Segment Open
-- ==== Sys2Proof/Certificates/Slice0/Obligations.lean ====
section
/-! DEFINITION. The statements for the provers: what the block's commands do and what every step keeps, rule by rule of spec/. -/
open Sys2Proof Sys2Proof.Machine

/-- For every state whose queue holds command c in front of rest, step answers what exec answers for c on that state with the queue rest. -/
def Obligations.StepRunsFrontCommand : Prop :=
  ∀ (c : Instr) (rest : List Instr) (d : Device), step { dev := d, pending := c :: rest } = exec c { dev := d, pending := rest }

/-- With no command waiting, step answers the next state in which the device has made one Tide tick, the oldest transaction that the device addressed to
itself has been delivered where nothing holds it, XON has been sent for the priorities that XOFF was sent for, and nothing waits. That an idle step
does these is the DESIGN CHOICE of log entries 10, 24 and 36. -/
def Obligations.IdleStepIsOneTick : Prop :=
  ∀ (d : Device), step { dev := d, pending := [] } = .next { dev := ((tideTick d).deliver).pfcDrain, pending := [] }

/-- For every command c and device d there is a device e such that, whatever commands q wait, exec c on d with q answers the next state e with the same q:
no command faults or is refused, and none reads or writes the queue. -/
def Obligations.EveryCommandAnswersANextState : Prop :=
  ∀ (c : Instr) (d : Device), ∃ e, Takes c d e

/-- From every state, as many steps as commands wait answer a next state whose queue is empty. -/
def Obligations.QueueDrains : Prop :=
  ∀ (s : State), ∃ t : State, Host.Core.run Sys2Proof.core s.pending.length s = .next t ∧ t.pending = []

/-- The device of State.reset is legal: its fused values stand, the Tide's nanoseconds are below one second, the alarm level is 0, 2 or 3, allowances and
gains are in range, and the device map is in canonical form. -/
def Obligations.ResetDeviceIsLegal : Prop :=
  State.reset.dev.Legal { fuses := State.reset.dev.fuses, level := 0 }

/-- For every state whose device is legal for fused values z, step answers a next state whose device is legal for z again: the fused values stand, the
Tide nanoseconds stay below 10^9, the alarm level stays 0, 2 or 3, every Terrace's thermal allowance stays 1 to 64, slot allowance at most 64 and KCAL
0.75 to 1.25, and the device map keeps its canonical form. -/
def Obligations.EveryStepKeepsTheDeviceLegal : Prop :=
  ∀ (s : State) (z : Fuses), s.dev.Legal { fuses := z, level := 0 } → ∃ t, step s = .next t ∧ t.dev.Legal { fuses := z, level := 0 }

/-- From every legal state, every command other than ALARM_CLEAR answers a next state whose alarm level is no lower than before. The premise that the
device is legal is the invariant that every step keeps. -/
def Obligations.AlarmLevelFallsOnlyByAlarmClear : Prop :=
  ∀ (c : Instr) (s : State) (z : Fuses), (∀ f, c ≠ .alarmClear f) → s.dev.Legal { fuses := z, level := 0 } →
    ∃ t, exec c s = .next t ∧ s.dev.sec.level ≤ t.dev.sec.level

/-- VIADD, VISUB, VIMUL, VAND, VOR, VXOR, VSLL, VSRL, VSRA, VIMIN and VIMAX, where the core takes instructions and no field raises a fault, complete: for
every counted element they write the two's-complement sum, difference or low product, the bitwise operation, the shift by b modulo w, or the signed
minimum or maximum into VD, take the summary when SUM asks for it, and move the pc 8 bytes on; nothing else of the device changes. -/
def Obligations.IntegerLaneInstructions : Prop :=
  (∀ (p : Fin 64) (v : VInsn) (d : Device), VectorReady d p (.lanes vInts) v →
      Takes (.viadd p v) d (vectorDone d p v (vfD v) (lanesOf v (vfD v)
        (fun a b _ => { code := ofSigned (vfD v).width (toSigned (vfD v).width a + toSigned (vfD v).width b) }))))
  ∧ (∀ (p : Fin 64) (v : VInsn) (d : Device), VectorReady d p (.lanes vInts) v →
      Takes (.visub p v) d (vectorDone d p v (vfD v) (lanesOf v (vfD v)
        (fun a b _ => { code := ofSigned (vfD v).width (toSigned (vfD v).width a - toSigned (vfD v).width b) }))))
  ∧ (∀ (p : Fin 64) (v : VInsn) (d : Device), VectorReady d p (.lanes vInts) v →
      Takes (.vimul p v) d (vectorDone d p v (vfD v) (lanesOf v (vfD v)
        (fun a b _ => { code := ofSigned (vfD v).width (toSigned (vfD v).width a * toSigned (vfD v).width b) }))))
  ∧ (∀ (p : Fin 64) (v : VInsn) (d : Device), VectorReady d p (.lanes vInts) v →
      Takes (.vand p v) d (vectorDone d p v (vfD v) (lanesOf v (vfD v)
        (fun a b _ => { code := Nat.land a b }))))
  ∧ (∀ (p : Fin 64) (v : VInsn) (d : Device), VectorReady d p (.lanes vInts) v →
      Takes (.vor p v) d (vectorDone d p v (vfD v) (lanesOf v (vfD v)
        (fun a b _ => { code := Nat.lor a b }))))
  ∧ (∀ (p : Fin 64) (v : VInsn) (d : Device), VectorReady d p (.lanes vInts) v →
      Takes (.vxor p v) d (vectorDone d p v (vfD v) (lanesOf v (vfD v)
        (fun a b _ => { code := Nat.xor a b }))))
  ∧ (∀ (p : Fin 64) (v : VInsn) (d : Device), VectorReady d p (.lanes vInts) v →
      Takes (.vsll p v) d (vectorDone d p v (vfD v) (lanesOf v (vfD v)
        (fun a b _ => { code := (a <<< (b % (vfD v).width)) % 2 ^ (vfD v).width }))))
  ∧ (∀ (p : Fin 64) (v : VInsn) (d : Device), VectorReady d p (.lanes vInts) v →
      Takes (.vsrl p v) d (vectorDone d p v (vfD v) (lanesOf v (vfD v)
        (fun a b _ => { code := a >>> (b % (vfD v).width) }))))
  ∧ (∀ (p : Fin 64) (v : VInsn) (d : Device), VectorReady d p (.lanes vInts) v →
      Takes (.vsra p v) d (vectorDone d p v (vfD v) (lanesOf v (vfD v)
        (fun a b _ => { code := ofSigned (vfD v).width (sar (toSigned (vfD v).width a) (b % (vfD v).width)) }))))
  ∧ (∀ (p : Fin 64) (v : VInsn) (d : Device), VectorReady d p (.lanes vInts) v →
      Takes (.vimin p v) d (vectorDone d p v (vfD v) (lanesOf v (vfD v)
        (fun a b _ => { code := ofSigned (vfD v).width (min (toSigned (vfD v).width a) (toSigned (vfD v).width b)) }))))
  ∧ (∀ (p : Fin 64) (v : VInsn) (d : Device), VectorReady d p (.lanes vInts) v →
      Takes (.vimax p v) d (vectorDone d p v (vfD v) (lanesOf v (vfD v)
        (fun a b _ => { code := ofSigned (vfD v).width (max (toSigned (vfD v).width a) (toSigned (vfD v).width b)) }))))
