-- ==== Sys2Proof/Laws/Maps.lean ====
section
/-! SUPPORT. Laws of the containers: vectors by number, sparse maps, byte lists. -/
namespace Sys2Proof.Machine

/-! ### Vectors by number -/

theorem vget_lt {α : Type} {n : Nat} (d : α) (v : Vector α n) (i : Nat) (h : i < n) : vget d v i = v[i] := by simp [vget, h]

@[simp] theorem vget_vmod_self {α : Type} {n : Nat} (d : α) (v : Vector α n) (i : Nat) (f : α → α) (h : i < n) :
    vget d (vmod v i f) i = f (vget d v i) := by simp [vget, vmod, h]

theorem vget_vmod_ne {α : Type} {n : Nat} (d : α) (v : Vector α n) (i j : Nat) (f : α → α) (h : i ≠ j) :
    vget d (vmod v i f) j = vget d v j := by
  unfold vget vmod
  split
  · split
    · rw [Vector.getElem_set_ne _ _ h]
    · rfl
  · rfl

/-- Every element of a changed vector is an old element or the image of one. -/
theorem vmod_all {α : Type} {n : Nat} (P : α → Prop) (v : Vector α n) (i : Nat) (f : α → α) (hv : ∀ k (h : k < n), P v[k])
    (hf : ∀ x, P x → P (f x)) : ∀ k (h : k < n), P (vmod v i f)[k] := by
  intro k h
  unfold vmod
  split
  · rw [Vector.getElem_set]
    split
    · exact hf _ (hv _ _)
    · exact hv _ _
  · exact hv _ _

/-! ### Sparse maps -/

/-- The keys below the first of a map. -/
def smBelow {α : Type} (k : Nat) : SMap α → Bool
  | [] => true
  | (i, _) :: _ => decide (k < i)

theorem smSorted_cons {α : Type} (k : Nat) (v : α) (m : SMap α) : smSorted ((k, v) :: m) = (smBelow k m && smSorted m) := by
  cases m with
  | nil => rfl
  | cons e r => obtain ⟨i, w⟩ := e; rfl

theorem smBelow_put {α : Type} (j k : Nat) (v : α) (m : SMap α) (h : smBelow j m = true) (hjk : j < k) : smBelow j (smPut m k v) = true := by
  cases m with
  | nil => simpa [smPut, smBelow] using hjk
  | cons e r =>
    obtain ⟨i, w⟩ := e
    simp only [smBelow, decide_eq_true_eq] at h
    unfold smPut
    split
    · simpa [smBelow] using hjk
    · split
      · simpa [smBelow] using hjk
      · simpa [smBelow] using h

theorem smPut_sorted {α : Type} (m : SMap α) (k : Nat) (v : α) (h : smSorted m = true) : smSorted (smPut m k v) = true := by
  induction m with
  | nil => rfl
  | cons e r ih =>
    obtain ⟨i, w⟩ := e
    rw [smSorted_cons, Bool.and_eq_true] at h
    unfold smPut
    split
    · rename_i hk; rw [smSorted_cons, smSorted_cons, h.1, h.2]; simp [smBelow, hk]
    · split
      · rename_i _ hk; subst hk; rw [smSorted_cons, h.1, h.2]; rfl
      · rw [smSorted_cons, ih h.2, smBelow_put i k v r h.1 (by omega)]; rfl

theorem smBelow_trans {α : Type} (j i : Nat) (m : SMap α) (h : smBelow i m = true) (hji : j < i) : smBelow j m = true := by
  cases m with
  | nil => rfl
  | cons e r => obtain ⟨k, w⟩ := e; simp [smBelow] at *; omega

theorem smErase_sorted {α : Type} (m : SMap α) (k : Nat) (h : smSorted m = true) :
    smSorted (smErase m k) = true ∧ ∀ j, smBelow j m = true → smBelow j (smErase m k) = true := by
  induction m with
  | nil => exact ⟨rfl, fun _ hj => hj⟩
  | cons e r ih =>
    obtain ⟨i, w⟩ := e
    rw [smSorted_cons, Bool.and_eq_true] at h
    unfold smErase
    split
    · exact ⟨(ih h.2).1, fun j hj => (ih h.2).2 j (smBelow_trans j i r h.1 (by simpa [smBelow] using hj))⟩
    · refine ⟨?_, fun j hj => by simpa [smBelow] using hj⟩
      rw [smSorted_cons, (ih h.2).1, (ih h.2).2 i h.1]; rfl

theorem smGet_below {α : Type} (d : α) (m : SMap α) (k : Nat) (hs : smSorted m = true) (h : smBelow k m = true) : smGet d m k = d := by
  induction m with
  | nil => rfl
  | cons e r ih =>
    obtain ⟨i, w⟩ := e
    simp only [smBelow, decide_eq_true_eq] at h
    rw [smSorted_cons, Bool.and_eq_true] at hs
    unfold smGet
    rw [if_neg (by omega)]
    exact ih hs.2 (smBelow_trans k i r hs.1 h)

/-- A read of a listed key gives what was put there; every other key reads as before. -/
theorem smGet_smPut {α : Type} (d : α) (m : SMap α) (k j : Nat) (v : α) : smGet d (smPut m k v) j = if j = k then v else smGet d m j := by
  induction m with
  | nil => simp only [smPut, smGet, eq_comm]
  | cons e r ih =>
    obtain ⟨i, w⟩ := e
    unfold smPut
    split
    · simp only [smGet, eq_comm (a := k)]
    · split
      · rename_i _ hk
        subst hk
        simp only [smGet, eq_comm (a := i)]
        split <;> simp_all
      · simp only [smGet, ih]
        split
        · rename_i _ hne he
          subst he
          simp [hne]
        · rfl

theorem smGet_smErase {α : Type} (d : α) (m : SMap α) (k j : Nat) : smGet d (smErase m k) j = if j = k then d else smGet d m j := by
  induction m with
  | nil => simp [smErase, smGet]
  | cons e r ih =>
    obtain ⟨i, w⟩ := e
    unfold smErase
    split
    · rename_i hk
      subst hk
      rw [ih]
      split
      · rfl
      · rename_i hj; simp [smGet, Ne.symm hj]
    · rename_i hk
      simp only [smGet, ih]
      split
      · rename_i he; subst he; simp [hk]
      · rfl

theorem smGet_smSet {α : Type} [DecidableEq α] (d : α) (m : SMap α) (k j : Nat) (v : α) :
    smGet d (smSet d m k v) j = if j = k then v else smGet d m j := by
  unfold smSet
  split
  · rename_i hv; subst hv; exact smGet_smErase _ m k j
  · exact smGet_smPut d m k j v

theorem smSet_sorted {α : Type} [DecidableEq α] (d : α) (m : SMap α) (k : Nat) (v : α) (hs : smSorted m = true) :
    smSorted (smSet d m k v) = true := by
  unfold smSet
  split
  · exact (smErase_sorted m k hs).1
  · exact smPut_sorted m k v hs

theorem smPut_all {α : Type} (P : Nat × α → Prop) (m : SMap α) (k : Nat) (v : α) (hm : ∀ e ∈ m, P e) (hk : P (k, v)) :
    ∀ e ∈ smPut m k v, P e := by
  induction m with
  | nil => intro e he; simp only [smPut, List.mem_singleton] at he; exact he ▸ hk
  | cons x r ih =>
    obtain ⟨i, w⟩ := x
    have hr := ih (fun e he => hm e (List.mem_cons_of_mem _ he))
    intro e he
    unfold smPut at he
    split at he
    · rcases List.mem_cons.mp he with rfl | he
      · exact hk
      · exact hm e he
    · split at he
      · rcases List.mem_cons.mp he with rfl | he
        · exact hk
        · exact hm e (List.mem_cons_of_mem _ he)
      · rcases List.mem_cons.mp he with rfl | he
        · exact hm _ (List.mem_cons_self ..)
        · exact hr e he

theorem smErase_all {α : Type} (P : Nat × α → Prop) (m : SMap α) (k : Nat) (hm : ∀ e ∈ m, P e) : ∀ e ∈ smErase m k, P e := by
  induction m with
  | nil => intro e he; cases he
  | cons x r ih =>
    obtain ⟨i, w⟩ := x
    intro e he
    unfold smErase at he
    split at he
    · exact ih (fun e he => hm e (List.mem_cons_of_mem _ he)) e he
    · rcases List.mem_cons.mp he with rfl | he
      · exact hm _ (List.mem_cons_self ..)
      · exact ih (fun e he => hm e (List.mem_cons_of_mem _ he)) e he

theorem filter_sorted {α : Type} (p : Nat × α → Bool) (m : SMap α) (hs : smSorted m = true) :
    smSorted (m.filter p) = true ∧ ∀ j, smBelow j m = true → smBelow j (m.filter p) = true := by
  induction m with
  | nil => exact ⟨rfl, fun _ h => h⟩
  | cons x r ih =>
    obtain ⟨i, w⟩ := x
    rw [smSorted_cons, Bool.and_eq_true] at hs
    rw [List.filter_cons]
    split
    · refine ⟨?_, fun j hj => by simpa [smBelow] using hj⟩
      rw [smSorted_cons, (ih hs.2).1, (ih hs.2).2 i hs.1]; rfl
    · refine ⟨(ih hs.2).1, fun j hj => (ih hs.2).2 j (smBelow_trans j i r hs.1 (by simpa [smBelow] using hj))⟩

/-- A key outside a written stretch reads as before. -/
theorem bmGet_bmWrite_out (bs : List Nat) : ∀ (m : SMap (BitVec 8)) (k j : Nat), (j < k ∨ k + bs.length ≤ j) →
    bmGet (bmWrite m k bs) j = bmGet m j := by
  induction bs with
  | nil => intro m k j _; rfl
  | cons b r ih =>
    intro m k j hj
    simp only [List.length_cons] at hj
    rw [bmWrite, ih _ _ _ (by omega), bmGet, smGet_smSet, if_neg (by omega), ← bmGet]

/-- A key inside a written stretch reads as written. -/
theorem bmGet_bmWrite_in (bs : List Nat) : ∀ (m : SMap (BitVec 8)) (k i : Nat), (hi : i < bs.length) →
    bmGet (bmWrite m k bs) (k + i) = bs[i] % 256 := by
  induction bs with
  | nil => intro m k i hi; cases hi
  | cons b r ih =>
    intro m k i hi
    rw [bmWrite]
    cases i with
    | zero => rw [bmGet_bmWrite_out _ _ _ _ (by omega), bmGet, smGet_smSet]; simp
    | succ i =>
      have := ih (smSet 0 m k (BitVec.ofNat 8 b)) (k + 1) i (by simpa using hi)
      rw [show k + (i + 1) = k + 1 + i by omega, this]
      rfl

end Sys2Proof.Machine
end

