-- ==== Sys2Proof/Laws/LegalPolicy.lean ====
section
/-! SUPPORT. Every operation of Machine/Policy.lean keeps a legal device legal (Safety.lean). -/
set_option linter.unusedTactic false
set_option linter.unreachableTactic false
set_option linter.unusedVariables false
set_option linter.unusedSimpArgs false
namespace Sys2Proof.Machine

theorem Device.loadPower_legal {z : Kept} (d : Device) (h_d : d.Legal z) :
    (Device.loadPower d).Legal z := by
  unfold Device.loadPower
  try dsimp only
  repeat' (first | with_reducible assumption | (simp only [TerPower.legal] at *; (repeat' split) <;> omega) | intro _ | with_reducible apply legal_foldl
                    | with_reducible apply legal_ite | simp only [Device.legal_mk] | simp only [Device.legal_any] | split
                    | (refine Device.legal_map rfl rfl (fun x hx => ?_) ?_))

theorem Device.deriveSeal_legal {z : Kept} (d : Device) (h_d : d.Legal z) :
    (Device.deriveSeal d).Legal z := by
  unfold Device.deriveSeal
  try dsimp only
  repeat' (first | with_reducible assumption | intro _ | with_reducible apply legal_foldl | with_reducible apply legal_ite | simp only [Device.legal_mk]
                    | simp only [Device.legal_any] | split)

theorem Device.restoreBeds_legal {z : Kept} (d : Device) (h_d : d.Legal z) :
    (Device.restoreBeds d).Legal z := by
  unfold Device.restoreBeds
  try dsimp only
  repeat' (first | with_reducible assumption | intro _ | with_reducible apply Device.updTer_legal | with_reducible apply legal_foldl
                    | with_reducible apply legal_ite | simp only [Device.legal_mk] | simp only [Device.legal_any] | split)

end Sys2Proof.Machine
end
Segment Closed
Exercise = Word for word, restate the lines of the data above that fall between the line holding "device is legal is" and the line holding "a - toSigned", inclusive, and no other lines.

Your solution =
device is legal is the invariant that every step keeps. -/
def Obligations.AlarmLevelFallsOnlyByAlarmClear : Prop :=
  ∀ (c : Instr) (s : State) (z : Fuses), (∀ f, c ≠ .alarmClear f) → s.dev.Legal { fuses := z, level := 0 } →
    ∃ t, exec c s = .next t ∧ s.dev.sec.level ≤ t.dev.sec.level

/-- VIADD, VISUB, VIMUL, VAND, VOR, VXOR, VSLL, VSRL, VSRA, VIMIN and VIMAX, where the core takes instructions and no field raises a fault, complete: for
every counted element they write the two's-complement sum, difference or low product, the bitwise operation, the shift by b modulo w, or the signed
minimum or maximum into VD, take the summary when SUM asks for it, and move the pc 8 bytes on; nothing else of the device changes. -/
def Obligations.IntegerLaneInstructions : Prop :=
  (∀ (p : Fin 64) (v : VInsn) (d : Device), VectorReady d p (.lanes vInts) v →
      Takes (.viadd p v) d (vectorDone d p v (vfD v) (lanesOf v (vfD v)
        (fun a b _ => { code := ofSigned (vfD v).width (toSigned (vfD v).width a + toSigned (vfD v).width b) }))))
  ∧ (∀ (p : Fin 64) (v : VInsn) (d : Device), VectorReady d p (.lanes vInts) v →
      Takes (.visub p v) d (vectorDone d p v (vfD v) (lanesOf v (vfD v)
        (fun a b _ => { code := ofSigned (vfD v).width (toSigned (vfD v).width a - toSigned (vfD v).width b) }))))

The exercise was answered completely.